To make a DSM-IV diagnosis, the psychiatrist assesses the individual for either clinically significant distress or clinically significant impairment. Most individuals with psychiatric symptoms experience a subjective sense of distress that may include feelings such as pain, anguish, dysphoria (unpleasant mood), shame, embarrassment or guilt. However, there are numerous situations in which the individual has symptoms or exhibits behaviors that do not cause any subjective sense of distress, but nonetheless would be judged "clinically significant" and warrant a diagnosis of a mental disorder if they come to the attention of a psychiatrist. In such situations, this judgment is based on whether the presentation causes significant impairment in one or more areas of functioning, including social, relational, occupational and academic functioning. For example, it is well recognized that many individuals who are experiencing serious problems related to substance abuse (e.g., violent behavior, poor work or poor school performance due to alcohol or other drug use) deny that their substance abuse is causing them any distress. Such individuals would be given a diagnosis of substance dependence or substance abuse, in spite of their denial, if the psychiatrist determines that these substance-induced problems are causing significant impairment. Similarly, many individuals who act on their pedophiliac urges claim that their behavior is nonproblematic and may even claim it is "beneficial" to the child. Nonetheless, the DSM-IV would consider such individuals to have pedophilia because, by definition, acting on pedophiliac urges is considered to be an impairment in functioning.

The person is at least age 16 years and at least five years older than the child or children in Criterion A. Note: Do not include an individual in late adolescence involved in an ongoing sexual relationship with a 12- or 13- year-old.

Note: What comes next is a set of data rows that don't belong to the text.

/-- UPD_STAGE, STAGE_DONE, ACTIVATE, CANCEL, COMMIT, ACTIVATION_TIME, ACTIVATION_RECHECK, PAIR_TMO, OVERWRITE_SECTOR (R351 to R357, R359, R360). The
model's choices it rests on: log entries 7, 57, 96, 97, 99, 102, 127. -/
def Obligations.StagingAndActivation : Prop :=
  (∀ (mid : Mid) (s : State), Passes s mid Reg.UPD_UPD_CMD true →
    if s.mayInstall = true ∧ mid ≠ .own .debug then RefusedBy (exec (.updStage mid) s) s 0x1D ErrCode.midDeny.code
    else if s.upd.boot = .overwriting ∨ s.upd.boot = .rom ∨ s.upd.wrapIn.isSome = true ∨ s.upd.armed.isSome = true ∨ s.upd.staging.isSome = true then
      RefusedBy (exec (.updStage mid) s) s 0x1D ErrCode.state.code
    else if 125829120 < s.rd Reg.UPD_UPD_LEN then RefusedBy (exec (.updStage mid) s) s 0x1D ErrCode.imgBad.code
    else if s.secReach (s.rd Reg.UPD_UPD_ADDR) (s.rd Reg.UPD_UPD_LEN) false = false then
      RefusedBy (exec (.updStage mid) s) s 0x1D ErrCode.fwlDeny.code
    else if s.imgStageOk (s.readBytes (s.rd Reg.UPD_UPD_ADDR) (s.rd Reg.UPD_UPD_LEN)) = false then
      RefusedBy (exec (.updStage mid) s) s 0x1D ErrCode.imgBad.code
    else
      ∃ t, exec (.updStage mid) s = .next t ∧
        t.upd = { s.upd with staging := some (s.readBytes (s.rd Reg.UPD_UPD_ADDR) (s.rd Reg.UPD_UPD_LEN)) } ∧
        t.nv = { s.nv with staged := none } ∧ Only [.upd, .nv] [] s t) ∧
  -- what is checked of an image
  (∀ (s : State) (b : List Nat), s.imgStep2 b = true ↔
    (imgWrapOk b = true ∧ 448 ≤ b.length ∧ b.length ≤ 125829120 ∧ leAt b 0 4 = 0x474D4958 ∧ leAt b 4 2 = 1 ∧ leAt b 6 2 = 1 ∧ leAt b 8 4 = b.length ∧
      leAt b 18 1 ≤ 1 ∧ leAt b 19 1 = 0 ∧ leAt b 48 16 = 0 ∧ s.nv.minSvn ≤ leAt b 16 2 ∧
      Config.ecdsaOk 0 (imgMessage b) (b.drop (b.length - 96)) = true ∧
      (leAt b 18 1 = 1 → (s.nv.keys.find? 6).any (fun k => Config.ecdsaOk k (imgMessage b) ((b.drop (b.length - 192)).take 96)) = true) ∧
      (leAt b 18 1 = 0 → ∀ x ∈ (b.drop (b.length - 192)).take 96, x = 0))) ∧
  (∀ (s : State) (b : List Nat), s.imgStageOk b = true ↔
    (s.imgStep2 b = true ∧ (leAt b 64 1 = 1 → leAt b 72 8 = s.serial ∧ (s.imgKey b).isSome = true))) ∧
  -- the staging write ends: staged if it reads back the same, and the loader overwrites at once with what it has staged
  (∀ (same : Bool) (s : State), s.upd.staging = none → exec (.stageDone same) s = .next s) ∧
  (∀ (s : State) (b : List Nat), s.upd.staging = some b →
    (s.mayInstall = false → ∃ t, exec (.stageDone true) s = .next t ∧ t.nv = { s.nv with staged := some b } ∧ t.upd = { s.upd with staging := none } ∧
      evt t 0x1D 0 = true ∧ OnlyEvents [.upd, .nv] [] [0x1D] s t) ∧
    (s.mayInstall = true → ∃ t, exec (.stageDone true) s = .next t ∧ t.nv.staged = some b ∧ t.nv.running = s.nv.running ∧
      t.nv.journal = overwriteJournal t ∧ t.upd = { s.upd with staging := none, boot := .overwriting } ∧ evt t 0x1D 0 = true ∧
      OnlyPages [.upd, .nv, .recd, .free] [0x1A, 0x1D] s t) ∧
    (∃ t, exec (.stageDone false) s = .next t ∧ t.upd = { s.upd with staging := none } ∧ evt t 0x1D 1 = true ∧
      OnlyEvents [.upd] [] [0x1D] s t)) ∧
  -- arming, at a plant time 10 s to 30 days ahead
  (∀ (mid : Mid) (s : State), Passes s mid Reg.UPD_UPD_CMD true →
    let at_ := s.rd Reg.UPD_UPD_ACT_SECL + 2 ^ 32 * s.fld Reg.UPD_UPD_ACT_SECH 0 16
    let ahead := clkDiff (at_ * fracPerSec) s.plant
    (if s.nv.staged = none ∨ s.upd.boot = .overwriting then RefusedBy (exec (.activate mid) s) s 0x1D ErrCode.state.code
    else if ahead < ((10 * fracPerSec : Nat) : Int) ∨ ((30 * 86400 * fracPerSec : Nat) : Int) < ahead then
      RefusedBy (exec (.activate mid) s) s 0x1D ErrCode.range.code
    else
      ∃ t, exec (.activate mid) s = .next t ∧ t.upd = { s.upd with armed := some at_, waiting := false } ∧ t.bit Reg.UPD_UPD_STAT 5 = false ∧
        evt t 0x1D 2 = true ∧ OnlyEvents [.upd] [Reg.UPD_UPD_STAT] [0x1D] s t) ∧
    (if s.upd.boot = .overwriting then RefusedBy (exec (.cancel mid) s) s 0x1D ErrCode.state.code
    else
      ∃ t, exec (.cancel mid) s = .next t ∧ t.upd = { s.upd with armed := none, waiting := false } ∧ t.bit Reg.UPD_UPD_STAT 5 = false ∧
        Only [.upd] [Reg.UPD_UPD_STAT] s t) ∧
    -- COMMIT: in state 0 for an hour, and with a partner present only while it runs the same image
    (if (decide (s.upd.boot = .done ∧ s.nv.journal.state = 0 ∧ secT 3600 ≤ s.since s.upd.goodAt) && s.nv.running.isSome &&
        (!s.pair.present || (s.partnerAlive && s.pair.hb.image == s.runVer))) = true then
      ∃ t, exec (.commit mid) s = .next t ∧ t.nv = { s.nv with minSvn := max s.nv.minSvn ((s.nv.running.map imageSvn).getD 0) } ∧
        evt t 0x1D 5 = true ∧ OnlyEvents [.nv] [] [0x1D] s t
    else RefusedBy (exec (.commit mid) s) s 0x1D ErrCode.state.code)) ∧
  -- the armed time comes
  (∀ s : State,
    if (!s.upd.waiting && s.upd.boot == .done && s.upd.armed.any fun a => decide (0 ≤ clkDiff s.plant (a * fracPerSec))) = false then
      exec .activationTime s = .next s
    else if s.pair.mode = .safeHold ∨ (s.pair.role = .shadow ∧ s.partnerHoldsAll = true) ∨
        (s.pair.role = .solo ∧ s.bit Reg.UPD_UPD_CFG 0 = true ∧ (s.pair.mode = .ready ∨ s.pair.mode = .commission ∨ s.pair.mode = .service)) then
      ∃ t, exec .activationTime s = .next t ∧ Overwrites s t
    else if s.pair.role = .solo then ∃ t, exec .activationTime s = .next t ∧ t.bit Reg.UPD_UPD_STAT 5 = true ∧ Only [] [Reg.UPD_UPD_STAT] s t
    else ∃ t, exec .activationTime s = .next t ∧ Waits (s.pair.role == .active) s t) ∧
  -- a waiting module looks at its partner each second
  (∀ s : State,
    if (s.upd.waiting && s.upd.boot == .done && decide (secT 1 ≤ s.since s.upd.checkAt)) = false then exec .activationRecheck s = .next s
    else if s.pair.role = .shadow ∧ (s.partnerHoldsAll = true ∨ s.pair.mode = .safeHold) then
      ∃ t, exec .activationRecheck s = .next t ∧ Overwrites s t
    else ∃ t, exec .activationRecheck s = .next t ∧ Waits s.inControl s t) ∧
  (∀ s : State, s.partnerHoldsAll = true ↔ ∀ k, k < 6 → s.bit Reg.SAF_K_REQ k = true → s.partnerHolds k = true) ∧
  (∀ s : State, s.partnerUpdated = true ↔ (s.partnerAlive = true ∧ s.pair.hb.role = 3 ∧ s.rd Reg.RED_RESIGN_MIN ≤ s.pair.hb.score ∧
    s.nv.staged.any (fun b => s.pair.hb.image == w32 (leAt b 12 4)) = true)) ∧
  (∀ s : State,
    if (s.upd.waiting && s.upd.armed.any fun a =>
        decide (((s.rd Reg.UPD_UPD_PAIR_TMO * fracPerSec : Nat) : Int) ≤ clkDiff s.plant (a * fracPerSec))) = true then
      ∃ t, exec .pairTmo s = .next t ∧ t.upd = { s.upd with armed := none, waiting := false } ∧ t.bit Reg.UPD_UPD_STAT 5 = false ∧
        evt t 0x1D 3 = true ∧ OnlyEvents [.upd] [Reg.UPD_UPD_STAT] [0x1D] s t
    else exec .pairTmo s = .next s) ∧
  -- one sector of the overwrite: the journal advances once it reads back the same, and at the end the loader boots what it has written
  (∀ (same : Bool) (s : State), (s.pair.mode == .boot && s.upd.boot == .overwriting) = false → exec (.overwriteSector same) s = .next s) ∧
  (∀ (same : Bool) (s : State), s.pair.mode = .boot → s.upd.boot = .overwriting → s.nv.staged = none →
    ∃ t, exec (.overwriteSector same) s = .next t ∧ t.upd = { s.upd with boot := .recovering, reqAt := none, wrapIn := none, imageIn := [] } ∧
      Only [.upd] [] s t) ∧
  (∀ (same : Bool) (s : State) (b : List Nat), s.pair.mode = .boot → s.upd.boot = .overwriting → s.nv.staged = some b →
    let off := 65536 * s.nv.journal.sector
    let run := putBytes (s.nv.running.getD []) off ((b.drop off).take 65536)
    if same = false then ∃ t, exec (.overwriteSector same) s = .next t ∧ t.nv = { s.nv with running := some run } ∧ Only [.nv] [] s t
    else if off + 65536 < b.length then
      ∃ t, exec (.overwriteSector same) s = .next t ∧
        t.nv = { s.nv with running := some run, journal := { s.nv.journal with sector := s.nv.journal.sector + 1 } } ∧ Only [.nv] [] s t
    else
      ∃ t, exec (.overwriteSector same) s = .next t ∧ t.nv.running = some b ∧ t.nv.journal.state = 2 ∧ t.nv.journal.count = 1 + 2 * b2n (t.upd.boot == .recovering) ∧
        LoaderRan { s with nv := { s.nv with running := some b, journal := { s.nv.journal with state := 2, count := 0 } } } t ∧
        Only [.nv, .upd] [Reg.HPM_HPM_STAT] s t)

/-- Frames were sent on the Causeway (R229): each takes the next SEQ of its class and type, and SEG numbers them where `numbered` says so. -/
abbrev CswFrames (cls type : Nat) (ps : List (List Nat)) (numbered : Bool) (s t : State) : Prop :=
  s.cswUp = true →
    t.pair.cswOut.find? (cswKey cls type) = some (ps.zipIdx.map fun (p, i) =>
      cswBytes cls type ((s.pair.cswSeq.get 0 (cswKey cls type) + i) % 2 ^ 16) (if numbered then i else 0) p) ∧
    t.pair.cswSeq.get 0 (cswKey cls type) = (s.pair.cswSeq.get 0 (cswKey cls type) + ps.length) % 2 ^ 16

/-- A frame of the recovery has arrived and does nothing but count: the block is gated, or waits for no such frame. -/
abbrev OnlyCountedRx (type : Nat) (rx : CswRx) (o : Out) (s : State) : Prop :=
  ∃ t, o = .next t ∧ t.reg Reg.CSW_RX_FRAMES = s.reg Reg.CSW_RX_FRAMES + 1 ∧ t.pair = { s.pair with cswRx := s.pair.cswRx.set (cswKey 4 type) rx.seq } ∧
    Only [.pair] [Reg.CSW_RX_FRAMES] s t

/-- A request is answered with REFUSE (R358). -/
abbrev ImageRefused (reason : Nat) (o : Out) (s : State) : Prop :=
  ∃ t, o = .next t ∧ t.upd = { s.upd with refused := reason :: s.upd.refused } ∧ CswFrames 4 4 [[reason]] false s t ∧
    t.reg Reg.CSW_RX_FRAMES = s.reg Reg.CSW_RX_FRAMES + 1 ∧ t.reg Reg.CSW_TX_FRAMES = s.reg Reg.CSW_TX_FRAMES + 1 ∧
    Only [.upd, .pair] [Reg.CSW_RX_FRAMES, Reg.CSW_TX_FRAMES] s t

/-- IMAGE_REQUEST, IMAGE_REQUEST_RX, IMAGE_WRAP_RX, IMAGE_DATA_RX, IMAGE_END_RX, IMAGE_REFUSE_RX (R229, R351, R352, R358, R359). The model's choices it
rests on: log entries 7, 97, 120. -/
def Obligations.RecoveryFromThePartner : Prop :=
  -- the request, every 1 s while no transfer moves
  (∀ s : State,
    if (!s.mayInstall || s.upd.staging.isSome || !s.upd.reqAt.all fun t0 => decide (secT 1 ≤ s.since t0)) = true then exec .imageRequest s = .next s
    else if s.hpm 5 = true then
      ∃ t, exec .imageRequest s = .next t ∧ t.upd = { s.upd with reqAt := some s.tim.odo, wrapIn := none, imageIn := [] } ∧
        t.hpm 8 = (s.hpm 8 || s.upd.reqAt.isSome) ∧ CswFrames 4 0 (requestPayloads s.serial (Config.idevidCert false)) true s t ∧
        Only [.upd, .pair] [Reg.HPM_HPM_STAT, Reg.CSW_TX_FRAMES] s t
    else ∃ t, exec .imageRequest s = .next t ∧ t.hpm 8 = true ∧ Only [] [Reg.HPM_HPM_STAT] s t) ∧
  -- the partner checks the certificate and answers with a new wrap block and its image, or refuses
  (∀ (serial : Nat) (cert : List Nat) (rx : CswRx) (s : State),
    (inPair s = false → exec (.imageRequestRx serial ⟨cert, rx⟩) s = .next s) ∧
    (inPair s = true → s.cswAccepts 4 0 rx = false → FrameDropped (exec (.imageRequestRx serial ⟨cert, rx⟩) s) s rx) ∧
    (inPair s = true → s.cswAccepts 4 0 rx = true →
      let ok := Config.certChains 0 cert && Config.certSerial cert == serial
      let image := s.nv.running.getD []
      let key := (s.imgKey image).getD 0
      let w := s.rewrap image key serial cert
      if s.clockRuns 0x1D = false then OnlyCountedRx 0 rx (exec (.imageRequestRx serial ⟨cert, rx⟩) s) s
      else if s.upd.boot ≠ .done ∨ s.upd.staging.isSome = true ∨ s.upd.waiting = true then ImageRefused 1 (exec (.imageRequestRx serial ⟨cert, rx⟩) s) s
      else if ok = false then ImageRefused 3 (exec (.imageRequestRx serial ⟨cert, rx⟩) s) s
      else if (s.nv.running.any fun b => s.imgStep2 b && (s.imgKey b).isSome) = false then ImageRefused 2 (exec (.imageRequestRx serial ⟨cert, rx⟩) s) s
      else
        ∃ t, exec (.imageRequestRx serial ⟨cert, rx⟩) s = .next t ∧ t.upd = { s.upd with wrapOut := some w } ∧ t.draws = s.draws + 4 ∧
          evt t 0x1D 6 = true ∧ CswFrames 4 1 [w] false s t ∧ CswFrames 4 2 (dataPayloads image) true s t ∧
          CswFrames 4 3 [wordBytes (crc32 (putBytes image 64 w))] false s t ∧
          OnlyEvents [.upd, .draws, .pair] [Reg.CSW_RX_FRAMES, Reg.CSW_TX_FRAMES] [0x1D] s t)) ∧
  -- the new wrap block: WRAP 1 and the requester's serial
  (∀ (s : State) (b cert : List Nat) (key serial : Nat), (s.rewrap b key serial cert).take 28 = [1, 0, 0, 0, 0, 0, 0, 0] ++ leBytes 8 serial ++
    wordBytes (Config.random s.draws) ++ wordBytes (Config.random (s.draws + 1)) ++ wordBytes (Config.random (s.draws + 2))) ∧
  -- the requester takes the wrap block, then the image in its order, and stages what it has checked
  (∀ (w : List Nat) (rx : CswRx) (s : State),
    (s.cswAccepts 4 1 rx = false → FrameDropped (exec (.imageWrapRx ⟨w, rx⟩) s) s rx) ∧
    (s.cswAccepts 4 1 rx = true →
      if (s.clockRuns 0x1D && s.recovering && w.length == 192) = false then OnlyCountedRx 1 rx (exec (.imageWrapRx ⟨w, rx⟩) s) s
      else
        ∃ t, exec (.imageWrapRx ⟨w, rx⟩) s = .next t ∧ t.upd = { s.upd with wrapIn := some w, imageIn := [], reqAt := some s.tim.odo } ∧
          Only [.upd, .pair] [Reg.CSW_RX_FRAMES] s t)) ∧
  (∀ (off : Nat) (b : List Nat) (rx : CswRx) (s : State),
    (s.cswAccepts 4 2 rx = false → FrameDropped (exec (.imageDataRx off ⟨b, rx⟩) s) s rx) ∧
    (s.cswAccepts 4 2 rx = true →
      if (s.clockRuns 0x1D && s.recovering && s.upd.wrapIn.isSome && decide (off ≤ s.upd.imageIn.length)) = false then
        OnlyCountedRx 2 rx (exec (.imageDataRx off ⟨b, rx⟩) s) s
      else
        ∃ t, exec (.imageDataRx off ⟨b, rx⟩) s = .next t ∧
          t.upd = { s.upd with imageIn := putBytes s.upd.imageIn off b, reqAt := some s.tim.odo } ∧ Only [.upd, .pair] [Reg.CSW_RX_FRAMES] s t)) ∧
  (∀ (crc : Word) (rx : CswRx) (s : State),
    (s.cswAccepts 4 3 rx = false → FrameDropped (exec (.imageEndRx ⟨crc, rx⟩) s) s rx) ∧
    (s.cswAccepts 4 3 rx = true →
      let b := putBytes s.upd.imageIn 64 (s.upd.wrapIn.getD [])
      if (s.clockRuns 0x1D && s.recovering && s.upd.wrapIn.isSome) = false then OnlyCountedRx 3 rx (exec (.imageEndRx ⟨crc, rx⟩) s) s
      else if crc32 b = crc ∧ (s.imgKey b).isSome = true ∧ s.imgStageOk b = true then
        ∃ t, exec (.imageEndRx ⟨crc, rx⟩) s = .next t ∧ t.upd = { s.upd with wrapIn := none, imageIn := [], staging := some b } ∧
          t.nv = { s.nv with staged := none, recoveries := s.nv.recoveries + 1 } ∧ evt t 0x1D 4 = true ∧
          OnlyEvents [.upd, .nv, .pair] [Reg.CSW_RX_FRAMES] [0x1D] s t
      else
        ∃ t, exec (.imageEndRx ⟨crc, rx⟩) s = .next t ∧ t.upd = { s.upd with wrapIn := none, imageIn := [] } ∧ t.hpm 8 = true ∧ evt t 0x1D 1 = true ∧
          OnlyEvents [.upd, .pair] [Reg.HPM_HPM_STAT, Reg.CSW_RX_FRAMES] [0x1D] s t)) ∧
  (∀ (reason : Nat) (rx : CswRx) (s : State),
    (s.cswAccepts 4 4 rx = false → FrameDropped (exec (.imageRefuseRx ⟨reason, rx⟩) s) s rx) ∧
    (s.cswAccepts 4 4 rx = true →
      if (s.clockRuns 0x1D && s.recovering && decide (1 ≤ reason ∧ reason ≤ 3)) = false then OnlyCountedRx 4 rx (exec (.imageRefuseRx ⟨reason, rx⟩) s) s
      else
        ∃ t, exec (.imageRefuseRx ⟨reason, rx⟩) s = .next t ∧
          t.upd = { s.upd with wrapIn := none, imageIn := [], boot := if s.nv.journal.state = 0 then .install else s.upd.boot } ∧ t.hpm 8 = true ∧
          Only [.upd, .pair] [Reg.HPM_HPM_STAT, Reg.CSW_RX_FRAMES] s t)) ∧
  (∀ s : State, s.recovering = true ↔ ((s.upd.boot = .install ∨ s.upd.boot = .recovering) ∧ s.upd.reqAt.isSome = true ∧ s.upd.staging.isSome = false))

Is the person at least 16 years old and at least five years older than the child who is the object of his fantasies or activities? Psychiatrists must use judgment when evaluating a person in late adolescence who is engaged in a single ongoing sexual relationship with a 12- or 13-year-old. Although such a person might not be considered as having pedophilia, such relationships often lead to other psychological, medical (e.g., sexually transmitted disease, pregnancy), social and family problems and should be strongly discouraged.